Победоносцевщина — государственная политика, получившая название от имени Константина Петровича Победоносцева (1827—1907), ученого-правоведа, государственного деятеля конца XIX—начала XX вв., обер-прокурора Святейшего Правительственного Синода (1880—1905).
мечтавших о славянах по Гегелю…— Имеется в виду увлеченность философией Гегеля, объединившая в России и западников, и славянофилов.
Братья Киреевские: Иван Васильевич (1806—1856) — философ, критик, публицист, основоположник (вместе с А.С. Хомяковым) славянофильства, Петр Васильевич (1808—1856) — фольклорист, археограф, составитель неоднократно переиздававшихся сборников ‘Песни, собранные Киреевским’ (1860—1874, 1911—1929).
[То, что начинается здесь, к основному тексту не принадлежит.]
-- ==== Sys2Proof/Machine/Power.lean ====
section
/-! DEFINITION. Converters, supply loops and rails (15_power_supplies): conversions, windows, the compensator, chart supply entries, PMBus polls, junction readings. -/
namespace Sys2Proof.Machine

/-- A loop's runtime state. -/
def State.loop (s : State) (n : Nat) : LoopRt := Tbl.get (fun _ => {}) s.loops n

/-- The state with a loop's runtime state replaced. -/
def State.setLoop (s : State) (n : Nat) (x : LoopRt) : State := { s with loops := Tbl.put (fun _ => {}) s.loops n x }

/-- SPL.STATE of a loop (R618). -/
def State.loopState (s : State) (n : Nat) : Nat := s.rd Obj.splState n

/-- R596: the loop switches: SOFTSTART, REGULATING or RAMPDOWN. -/
def State.loopOn (s : State) (n : Nat) : Bool := 1 ≤ s.loopState n && s.loopState n ≤ 3

/-- SPL.COUNTS field i of a loop, one more. -/
def State.splCount (s : State) (n i : Nat) : State := s.count Obj.splCounts n ⟨48 * i, 48⟩ ⟨240 + i, 1⟩ 1

/-- PSM.COUNTS field i, one more. -/
def State.psmCount (s : State) (i : Nat) : State := s.count Obj.psmCounts 0 ⟨48 * i, 48⟩ ⟨240 + i, 1⟩ 1

/-- PSM.DOMAIN_STATE of a domain (R616). -/
def State.domain (s : State) (pd : Nat) : Nat := s.fld Obj.psmDomainState 0 ⟨4 * pd, 4⟩

/-- Whether a domain reads ON. -/
def State.domOn (s : State) (pd : Nat) : Bool := s.domain pd == 2

/-- The state with a domain's state replaced. -/
def State.setDomain (s : State) (pd v : Nat) : State := s.setFld Obj.psmDomainState 0 ⟨4 * pd, 4⟩ v

/-! Loops. -/

/-- R606: a window trip of a loop: its PWM goes off and it reads TRIPPED. A loop that does not switch stays as it is. -/
def State.trip (s : State) (n : Nat) : State :=
  if s.loopOn n then
    (((s.wr Obj.splState n 4).setFld Obj.splMeas n F.splMeasDuty 0).splCount n 0).raiseAll Ev.splTrip n
  else s

/-- A loop goes DISABLED. -/
def State.loopOff (s : State) (n : Nat) : State := (s.wr Obj.splState n 0).setFld Obj.splMeas n F.splMeasDuty 0

/-- step_toward of R598. -/
def stepToward (x target slew : Int) : Int := if x < target then min target (x + slew) else max target (x - slew)

/-- R599, R600, R604: what set_eff moves toward at an instant. -/
def State.loopTarget (s : State) (n t : Nat) : Int :=
  let l := s.loop n
  let path := fun (dst : Int) (us : Nat) =>
    let total := us * usFs
    if total ≤ t - l.rampAt then dst else l.rampFrom + (dst - l.rampFrom) * ((t - l.rampAt : Nat) : Int) / (total : Int)
  let set := toSigned 32 (s.rd Obj.splSetpoint n)
  match s.loopState n with
  | 1 => path set (s.fld Obj.splLimits n F.splLimitsSoftstart)
  | 3 => path 0 (s.fld Obj.splSafePlan n F.splSafePlanRamp)
  | _ => set
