-- ==== Sys2Proof/Machine/Pins.lean ====
section
/-! DEFINITION. The timing channels (07_pin_timing R290, R308 to R317, R853): edges, strobes, parking, MEASURE. -/
namespace Sys2Proof.Machine

/-- A pin's runtime state. -/
def State.pin (s : State) (p : Nat) : PinRt := Tbl.get (fun _ => {}) s.pins p

/-- The state with a pin's runtime state replaced. -/
def State.setPin (s : State) (p : Nat) (x : PinRt) : State := { s with pins := Tbl.put (fun _ => {}) s.pins p x }

/-- R309: field q of a pin's gauge in effect, in units of 0.5 ps. -/
def State.gauge (s : State) (p q : Nat) : Int := toSigned 16 (Fld.get ⟨16 * q, 16⟩ (s.rd Obj.ptfGaugeActive p))

/-- R290: an instant rounded to the grid of 500 fs counted from the epoch, ties to the later multiple. -/
def State.onGrid (s : State) (t : Int) : Int :=
  let e : Int := s.clk.epoch
  e + (2 * (t - e) + 500) / 1000 * 500

/-- R290: the corrected instant of an offset in a stitch that starts at `start`. -/
def State.corrected (s : State) (p q start off : Nat) : Int := s.onGrid ((start : Int) + (off : Int) * 500 + s.gauge p q * 500)

/-- R319: the level at the balls for a logical level. -/
def State.ballLevel (s : State) (p : Nat) (den high : Bool) : Bool :=
  high != bit (s.rd Obj.ptfPinCfg p) (if den then 1 else 0)

/-- R310: a changing transition of a signal: its instant, moved where it follows the preceding one too closely. -/
def spaced (last : Option Int) (t : Int) : Int := match last with | some l => if t < l + 150000 then l + 150000 else t | none => t

/-- R310, R338: a transition has been moved. -/
def State.collision (s : State) (p : Nat) : State :=
  let s := s.count Obj.ptfCounts p F.ptfCountsCollisions F.ptfCountsCollisionsSat 1
  if (s.pin p).collided then s else (s.setPin p { s.pin p with collided := true }).latch Ev.ptfCollision

/-- R308, R310: DRV of a pin of a needle goes to a level at an instant; nothing happens where it holds that level. -/
def State.drvEdge (s : State) (n p : Nat) (high : Bool) (t : Int) : State :=
  let x := s.pin p
  if x.drv = high then s else
  let t' := spaced x.drvAt t
  let s := s.setPin p { x with drv := high, drvAt := some t' }
  let s := s.setNdl n { s.ndl n with edges := (s.ndl n).edges ++ [⟨t'.toNat, p, false, high⟩] }
  if t' ≠ t then s.collision p else s

/-- R308, R310: DEN of a pin of a needle goes to a level at an instant. -/
def State.denEdge (s : State) (n p : Nat) (high : Bool) (t : Int) : State :=
  let x := s.pin p
  if x.den = high then s else
  let t' := spaced x.denAt t
  let s := s.setPin p { x with den := high, denAt := some t' }
  let s := s.setNdl n { s.ndl n with edges := (s.ndl n).edges ++ [⟨t'.toNat, p, true, high⟩] }
  if t' ≠ t then s.collision p else s

/-- R308, R853: one drive edge of a wave, in a stitch that starts at `start`. -/
def State.driveEdge (s : State) (n p start : Nat) (e : Nat × Nat × Nat) : State :=
  let (_, off, a) := e
  let s := if drvAction a then s.drvEdge n p (drvLevel a) (s.corrected p (if drvLevel a then 0 else 1) start off) else s
  if denAction a then
    let s := s.setPin p { s.pin p with waveDen := denLevel a }
    if (s.pin p).masked then s else s.denEdge n p (denLevel a) (s.corrected p (if denLevel a then 2 else 3) start off)
  else s

/-- R853: a pin's DEN is held at 0, or released, at the start of a stitch. -/
def State.maskPin (s : State) (n p start : Nat) (m : Bool) : State :=
  let x := s.pin p
  if x.masked = m then s else
  let s := s.setPin p { x with masked := m }
  let want := !m && x.waveDen
  s.denEdge n p want (s.corrected p (if want then 2 else 3) start 0)

/-- R296: the comparators that a strobe action uses: CMH, CML. -/
def usesCmh (a : Nat) : Bool := a != 0
def usesCml (a : Nat) : Bool := a != 1

/-- The largest of the instants that a strobe uses (R311). -/
def laterOf (a : Nat) (h l : Int) : Nat := (if usesCmh a && usesCml a then max h l else if usesCmh a then h else l).toNat

/-- R312: BCLK edges, shifted by a comparator's gauge, strictly between two instants. -/
def State.bclkBetween (s : State) (p q : Nat) (a b : Int) : Nat :=
  let o : Int := (s.clk.epoch : Int) + s.gauge p q * 500
  ((b - o - 1) / 156250 - (a - o) / 156250).toNat

/-- R311, R312: the strobes of a pin's wave. -/
def State.strobesOf (s : State) (p site start c : Nat) : List Strobe :=
  match wStrobes c with
  | [] => []
  | (i, o, a) :: rest =>
    if wWindow c then
      match rest with
      | [] => []
      | (_, o1, _) :: _ =>
        let h0 := s.corrected p 4 start o
        let h1 := s.corrected p 4 start o1
        let l0 := s.corrected p 5 start o
        let l1 := s.corrected p 5 start o1
        [⟨p, site, 0, a, laterOf a h1 l1, if usesCmh a then 2 + s.bclkBetween p 4 h0 h1 else 0, if usesCml a then 2 + s.bclkBetween p 5 l0 l1 else 0⟩]
    else
      ((i, o, a) :: rest).map (fun e =>
        ⟨p, site, e.1 - 4, e.2.2, laterOf e.2.2 (s.corrected p 4 start e.2.1) (s.corrected p 5 start e.2.1), (usesCmh e.2.2).toNat, (usesCml e.2.2).toNat⟩)

/-- R296, R312: whether a strobe passes on its samples of CMH and CML: every sampling point must pass. -/
def strobePasses (a : Nat) (h l : List Bool) : Bool :=
  match a with
  | 0 => l.all id
  | 1 => h.all id
  | 2 => h.all (!·) && l.all (!·)
  | 3 => (List.range (max h.length l.length)).all (fun i => h.getD i false || l.getD i false)
  | _ => true

/-- The site of a pin, 64 for none. -/
def State.pinSite (s : State) (n p : Nat) : Nat := ((s.sitesOf n).find? (fun i => bit (s.rd Obj.ndlSitePins i) p)).getD 64

/-- R315: PTF.PIN_STATE of pins set. -/
def State.pinStates (s : State) (ps : List Nat) (v : Nat) : State := s.wrAll Obj.ptfPinState ps v

/-- R321: the output pairs of a pin's bank are driven. -/
def State.driven (s : State) (p : Nat) : Bool := s.domOn (p / 32 + 1)

/-- R319, R321: an edge of a pin, in the logical sense, passes the balls. -/
def State.passEdge (s : State) (p : Nat) (den high : Bool) (t : Nat) : State :=
  let x := s.pin p
  let s := s.setPin p (if den then { x with ballDen := high, ballDenAt := some (t : Int) } else { x with ballDrv := high, ballDrvAt := some (t : Int) })
  if s.driven p then s.emit (.edge p den (s.ballLevel p den high) t) else s

/-- An edge that has passed the balls. -/
def State.emitEdge (s : State) (e : PinEdge) : State := s.passEdge e.pin e.den e.high e.t

/-- R319: PTF.PIN_CFG of a pin is written: the pairs whose inversion changes turn over. -/
def State.pinCfg (s : State) (p v : Nat) : State :=
  let x := s.pin p
  let s' := s.wr Obj.ptfPinCfg p v
  if !s.driven p then s' else
  let turn := fun (s' : State) (den high : Bool) => if s'.ballLevel p den high = s.ballLevel p den high then s' else s'.emit (.edge p den (s'.ballLevel p den high) s'.now)
  turn (turn s' true x.ballDen) false x.ballDrv

/-- R319: a comparator sample of a pin in its logical sense: bit 0 CMH, bit 1 CML. -/
def State.cmpSense (s : State) (p : Nat) (cml : Bool) (v : Bool) : Bool := v != bit (s.rd Obj.ptfPinCfg p) (if cml then 3 else 2)

/-- The edges of a needle that have passed by now. -/
def State.flushEdges (s : State) (n : Nat) : State :=
  let r := s.ndl n
  (r.edges.filter (fun e => decide (e.t ≤ s.now))).foldl State.emitEdge (s.setNdl n { r with edges := r.edges.filter (fun e => decide (s.now < e.t)) })

/-- R310, R316: a pin parks on an edge: DEN goes to 0, and DRV to 0 at least 1 ns later (how much later is a free value, notes/assumptions/3.md). Edges that have not
passed the balls by then never come. -/
def State.parkPin (s : State) (t p : Nat) : State :=
  let x := s.pin p
  let later := t + nsFs + Config.freeValue s.freeCtr
  let s := if x.ballDen then s.passEdge p true false t else s
  let s := if x.ballDrv then s.draw.passEdge p false false later else s
  let y := s.pin p
  (s.setPin p { y with den := false, drv := false, waveDen := false, masked := false, denAt := y.ballDenAt, drvAt := y.ballDrvAt }).wr Obj.ptfPinState p (if s.rd Obj.ptfPinState p = 0 then 0 else 1)

/-- R235, R316: the pins of a needle park on an edge: edges before it have passed, later ones never come. -/
def State.parkNeedle (s : State) (n t : Nat) : State :=
  let r := s.ndl n
  let s := (r.edges.filter (fun e => decide (e.t < t))).foldl State.emitEdge (s.setNdl n { r with edges := [], park := none })
  (s.chartPins n).foldl (fun s p => s.parkPin t p) s

/-- R316: PIN_PARK. -/
def execPinPark (needle : Nat) (s : State) : Res :=
  match (s.ndl needle).park with
  | none => .next s
  | some t => .next ((s.reach t).parkNeedle needle t)

/-- R317, R321: a pin whose bank is on takes a MEASURE state (0 parked, 1 low, 2 high) from the apply edge a. -/
def State.measPin (s : State) (a v p : Nat) : State :=
  if !s.driven p then s else
  let t4 := a + 4 * vclkFs
  let t6 := a + 6 * vclkFs
  let go := fun (s : State) (den high : Bool) (t : Nat) => if (if den then (s.pin p).ballDen else (s.pin p).ballDrv) = high then s else s.passEdge p den high t
  let s := if v = 0 then go (go s true false t4) false false t6 else go (go s false (v == 2) t4) true true t6
  let y := s.pin p
  s.setPin p { y with den := y.ballDen, drv := y.ballDrv, denAt := y.ballDenAt, drvAt := y.ballDrvAt }

/-- R116, R126: entry to SAFE or DUMP is in progress: the plan runs, or its entry edge has come. -/
def State.safeGoing (s : State) : Bool := s.psm.plan.isSome || (match s.fcr.entry with | some e => decide (e.1 ≤ s.now) | none => false)

/-- R126, R317: MEAS_DRIVE_APPLY: the oldest staged write of PTF.MEAS_DRIVE takes force on its apply edge, unless pins are being disabled. -/
def execMeasDriveApply (s : State) : Res :=
  match s.staged.find? (fun x => x.obj == Obj.ptfMeasDrive) with
  | none => .next s
  | some x =>
    let s := ({ s with staged := s.staged.erase x }).reach x.due
    if s.mode ≠ .measure ∨ s.safeGoing = true then .next s else .next ((members 256 x.els).foldl (fun s p => s.measPin x.due x.value p) s)

/-- R126, R315: pins that are driven by no needle, in MEASURE or CALIBRATE, park 6 VCLK from now. -/
def State.parkRest (s : State) : State :=
  (List.range 256).foldl (fun s p =>
    if s.rd Obj.ptfPinState p = 4 || (s.rd Obj.ptfPinState p == 1 && ((s.pin p).ballDen || (s.pin p).ballDrv)) then s.parkPin (s.now + 6 * vclkFs) p else s) s

/-- R317: MEASURE is left: every pin parks and PTF.MEAS_DRIVE returns to 0. -/
def State.leaveMeasure (s : State) : State :=
  let s := s.parkRest
  let s := { s with staged := s.staged.filter (fun x => x.obj != Obj.ptfMeasDrive) }
  s.wrAll Obj.ptfMeasDrive (List.range 256) 0

/-- R315: MEASURE is entered: every pin whose bank is on is under PTF.MEAS_DRIVE. -/
def State.enterMeasure (s : State) : State := (List.range 256).foldl (fun s p => if s.rd Obj.ptfPinState p = 0 then s else s.wr Obj.ptfPinState p 4) s

/-- R60: a staged write of an object to a member has not reached its apply edge. -/
def State.stagedBusy (s : State) (o el : Nat) : Bool := s.staged.any (fun x => x.obj == o && bit x.els el && decide (s.now < x.due))

/-- R57: a staged write to members of an object. -/
def State.stage (s : State) (o el els v : Nat) : State := { s with staged := s.staged ++ [⟨o, el, els, v, s.applyEdge⟩] }

end Sys2Proof.Machine
end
Мицкевич Адам (1798—1855) — польский поэт-романтик.
Красиньский Зыгмунт (1812—1859) — польский прозаик, драматург, поэт.
Словацкий Юлиуш (1809—1849) — польский поэт-романтик
С. 73. ‘Дзяды’ — драматическая поэма А. Мицкевича.
‘Ангелли’ (1838) — поэма Ю. Словацкого.
‘Иридион’ (1833—1836) — драма З. Красиньского.
С. 75….начиная знаменитыми стихами Баратынского…— Стихотворение Е. А. Баратынского ‘На смерть Гте’ (1832).
…блестящим этюдом Шахова…— Александр Александрович Шахов (1850—1877) — историк литературы. Автор книги ‘Гте и его время’.
С. 76. Теофиль Ленартович (1822—1893) — польский поэт.